Duplicate Question Detection in Stack Overflow: A Reproducibility Study

Faculdade de Ciência da Computação, Universidade Federal de Uberlândia, Uberlândia, Minas Gerais, Brazil
DOI
10.7287/peerj.preprints.26555v1
Subject Areas
Data Mining and Machine Learning, Data Science, Social Computing, Software Engineering
Keywords
Question quality, Stack Overflow, Duplicate questions, Classification
Copyright
© 2018 Silva et al.
Licence
This is an open access article distributed under the terms of the Creative Commons Attribution License, which permits unrestricted use, distribution, reproduction and adaptation in any medium and for any purpose provided that it is properly attributed.

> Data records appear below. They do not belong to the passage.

theorem Hub.streamCycle_keeps {km : Nat} (B : Hub.Bears km P) (wk : Sub 0x100005fa80800000000000400000000000000000000000000000000081030100010b030000000000000404 km) {s : ℕ} {h : Hub} (Hh : P h) : P (Hub.streamCycle s h) := by
  unfold Hub.streamCycle
  split
  · rename_i a1 e2
    exact Hh
  · rename_i a3 a4 a5 e6
    extract_lets +onlyGivenNames v7
    clear_value v7
    extract_lets +onlyGivenNames v8
    clear_value v8
    extract_lets +onlyGivenNames v9
    clear_value v9
    extract_lets +onlyGivenNames v10
    clear_value v10
    refine keep_ite ?_ ?_
    · exact (B.wr (wk.bit (by decide)) Hh)
    · extract_lets +onlyGivenNames v11
      clear_value v11
      extract_lets +onlyGivenNames v12
      have H13 : P v12 := (Hub.cellIn_keeps B (wk.sub (by decide)) (B.wr (wk.bit (by decide)) (B.wr (wk.bit (by decide)) Hh)))
      clear_value v12
      exact (keep_ite (B.wr (wk.bit (by decide)) (B.wr (wk.bit (by decide)) H13)) (keep_when (fun _ H15 => (Hub.sendEnd_keeps B (wk.sub (by decide)) H15)) (B.wr (wk.bit (by decide)) (B.wr (wk.bit (by decide)) (B.tileOut (wk.bit (by decide)) H13)))))

theorem Hub.swapStart_keeps {km : Nat} (B : Hub.Bears km P) (wk : Sub 0x400000000000000000000000004000000000000101010100000000000000000000000000000000000000000000 km) {h : Hub} {n : ℕ} (Hh : P h) : P (Hub.swapStart h n) := by
  unfold Hub.swapStart
  extract_lets +onlyGivenNames v1
  clear_value v1
  extract_lets +onlyGivenNames v2
  have H3 : P v2 := (Hub.setClp_keeps B (wk.sub (by decide)) (B.wr (wk.bit (by decide)) (Hub.endContract_keeps B (wk.sub (by decide)) Hh)))
  clear_value v2
  exact (keep_ite (keep_when (fun _ H5 => (B.wr (wk.bit (by decide)) H5)) H3) (keep_when (fun _ H7 => (B.wr (wk.bit (by decide)) (Hub.setSw_keeps B (wk.sub (by decide)) H7))) H3))

theorem Hub.swapReqIn_keeps {km : Nat} (B : Hub.Bears km P) (wk : Sub 0x40000040800280200000000000c000001000000101010100000000000000010000000000000000000100010402 km) {h : Hub} {n : ℕ} {tok : ℕ} {pwr : ℕ} (Hh : P h) : P (Hub.swapReqIn h n tok pwr) := by
  unfold Hub.swapReqIn
  extract_lets +onlyGivenNames v1
  clear_value v1
  extract_lets +onlyGivenNames v2
  have H3 : P v2 := (Hub.loadPwr_keeps B (wk.sub (by decide)) Hh)
  clear_value v2
  refine keep_ite ?_ ?_
  · exact (Hub.claspSay_keeps B (wk.sub (by decide)) H3)
  · extract_lets +onlyGivenNames v4
    have H5 : P v4 := (keep_when (fun _ H7 => (Hub.unask_keeps B (wk.sub (by decide)) H7)) H3)
    clear_value v4
    split
    · rename_i a8 e9
      exact (Hub.swapStart_keeps B (wk.sub (by decide)) (Hub.claspSay_keeps B (wk.sub (by decide)) H5))
    · rename_i a10 e11
      exact (Hub.claspSay_keeps B (wk.sub (by decide)) H5)

theorem Hub.tagIn_keeps {km : Nat} (B : Hub.Bears km P) (wk : Sub 0xb987aa80200000000000c00060100000000000000000000000000001030200010f030000000100014402 km) {h : Hub} {p : ℕ} {tag : Bytes} (Hh : P h) : P (Hub.tagIn h p tag) := by
  unfold Hub.tagIn
  extract_lets +onlyGivenNames v1
  clear_value v1
  split
  · rename_i a2
    exact Hh
  · rename_i a3 a4 a5
    extract_lets +onlyGivenNames v6
    clear_value v6
    extract_lets +onlyGivenNames v7
    clear_value v7
    refine keep_ite ?_ ?_
    · exact Hh
    · extract_lets +onlyGivenNames v8
      clear_value v8
      extract_lets +onlyGivenNames v9
      clear_value v9
      extract_lets +onlyGivenNames v10
      clear_value v10
      extract_lets +onlyGivenNames v11
      clear_value v11
      refine keep_ite ?_ ?_
      · extract_lets +onlyGivenNames v12
        have H13 : P v12 := (B.wr (wk.bit (by decide)) (B.wr (wk.bit (by decide)) (B.wr (wk.bit (by decide)) (B.spanRx (wk.bit (by decide)) Hh))))
        clear_value v12
        exact (keep_each (fun _ _ H16 => (Hub.takeFrame_keeps B (wk.sub (by decide)) H16)) H13)
      · extract_lets +onlyGivenNames v17
        clear_value v17
        extract_lets +onlyGivenNames v18
        have H19 : P v18 := (B.wr (wk.bit (by decide)) (Hub.cnt_keeps B (wk.bit (by decide)) Hh))
        clear_value v18
        exact (keep_ite (Hub.portDown_keeps B (wk.sub (by decide)) (Hub.raise_keeps B (wk.sub (by decide)) H19)) (B.wr (wk.bit (by decide)) (B.wr (wk.bit (by decide)) (B.wr (wk.bit (by decide)) (B.spanRx (wk.bit (by decide)) H19)))))

theorem Hub.takeAnswer_keeps {km : Nat} (B : Hub.Bears km P) (wk : Sub 0x4000000000049808800000000000004000000000000000000000000000000000000100000000010000000000000000 km) {h : Hub} {src : ℕ} {tok : ℕ} {status : ℕ} {typ : ℕ} (Hh : P h) : P (Hub.takeAnswer h src tok status typ) := by
  unfold Hub.takeAnswer
  split
  · rename_i a1 e2
    exact Hh
  · rename_i a3 a4 e5
    exact (keep_ite Hh (Hub.settleAsk_keeps B (wk.sub (by decide)) (B.asks (wk.bit (by decide)) Hh)))

theorem Hub.takeRead_keeps {km : Nat} (B : Hub.Bears km P) (wk : Sub 0x800000000000000000000000000000000000000000000000000000000000000000000000000000000000000 km) {h : Hub} {p : TxbIn → Bool} (Hh : P h) : ∀ m g, h.takeRead p = some (m, g) → P g := by
  unfold Hub.takeRead
  intro m g e
  split at e
  · cases e
    exact (B.rdIn (wk.bit (by decide)) Hh)
  · cases e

For attribution, the original author(s), title, publication source (PeerJ Preprints) and either DOI or URL of the article must be cited.
Cite this article
Silva RFG, Paixao KV, Maia MdA. 2018. Duplicate Question Detection in Stack Overflow: A Reproducibility Study. PeerJ Preprints 6:e26555v1

Abstract

Stack Overflow has become a fundamental element of developer toolset. Such influence increase has been accompanied by an effort from Stack Overflow community to keep the quality of its content. One of the problems which jeopardizes that quality is the continuous growth of duplicated questions. To solve this problem, prior works focused on automatically detecting duplicated questions. Two important solutions are DupPredictor and Dupe. Despite reporting significant results, both works do not provide their implementations publicly available, hindering subsequent works in scientific literature which rely on them. We executed an empirical study as a reproduction of DupPredictor and Dupe. Our results, not robust when attempted with different set of tools and data sets, show that the barriers to reproduce these approaches are high. Furthermore, when applied to more recent data, we observe a performance decay of our both reproductions in terms of recall-rate over time, as the number of questions increases. Our findings suggest that the subsequent works concerning detection of duplicated questions in Question and Answer communities require more investigation to assert their findings.

Author Comment

This paper has been accepted for publication in the proceedings of 25th IEEE International Conference on Software Analysis, Evolution and Reengineering (SANER 2018).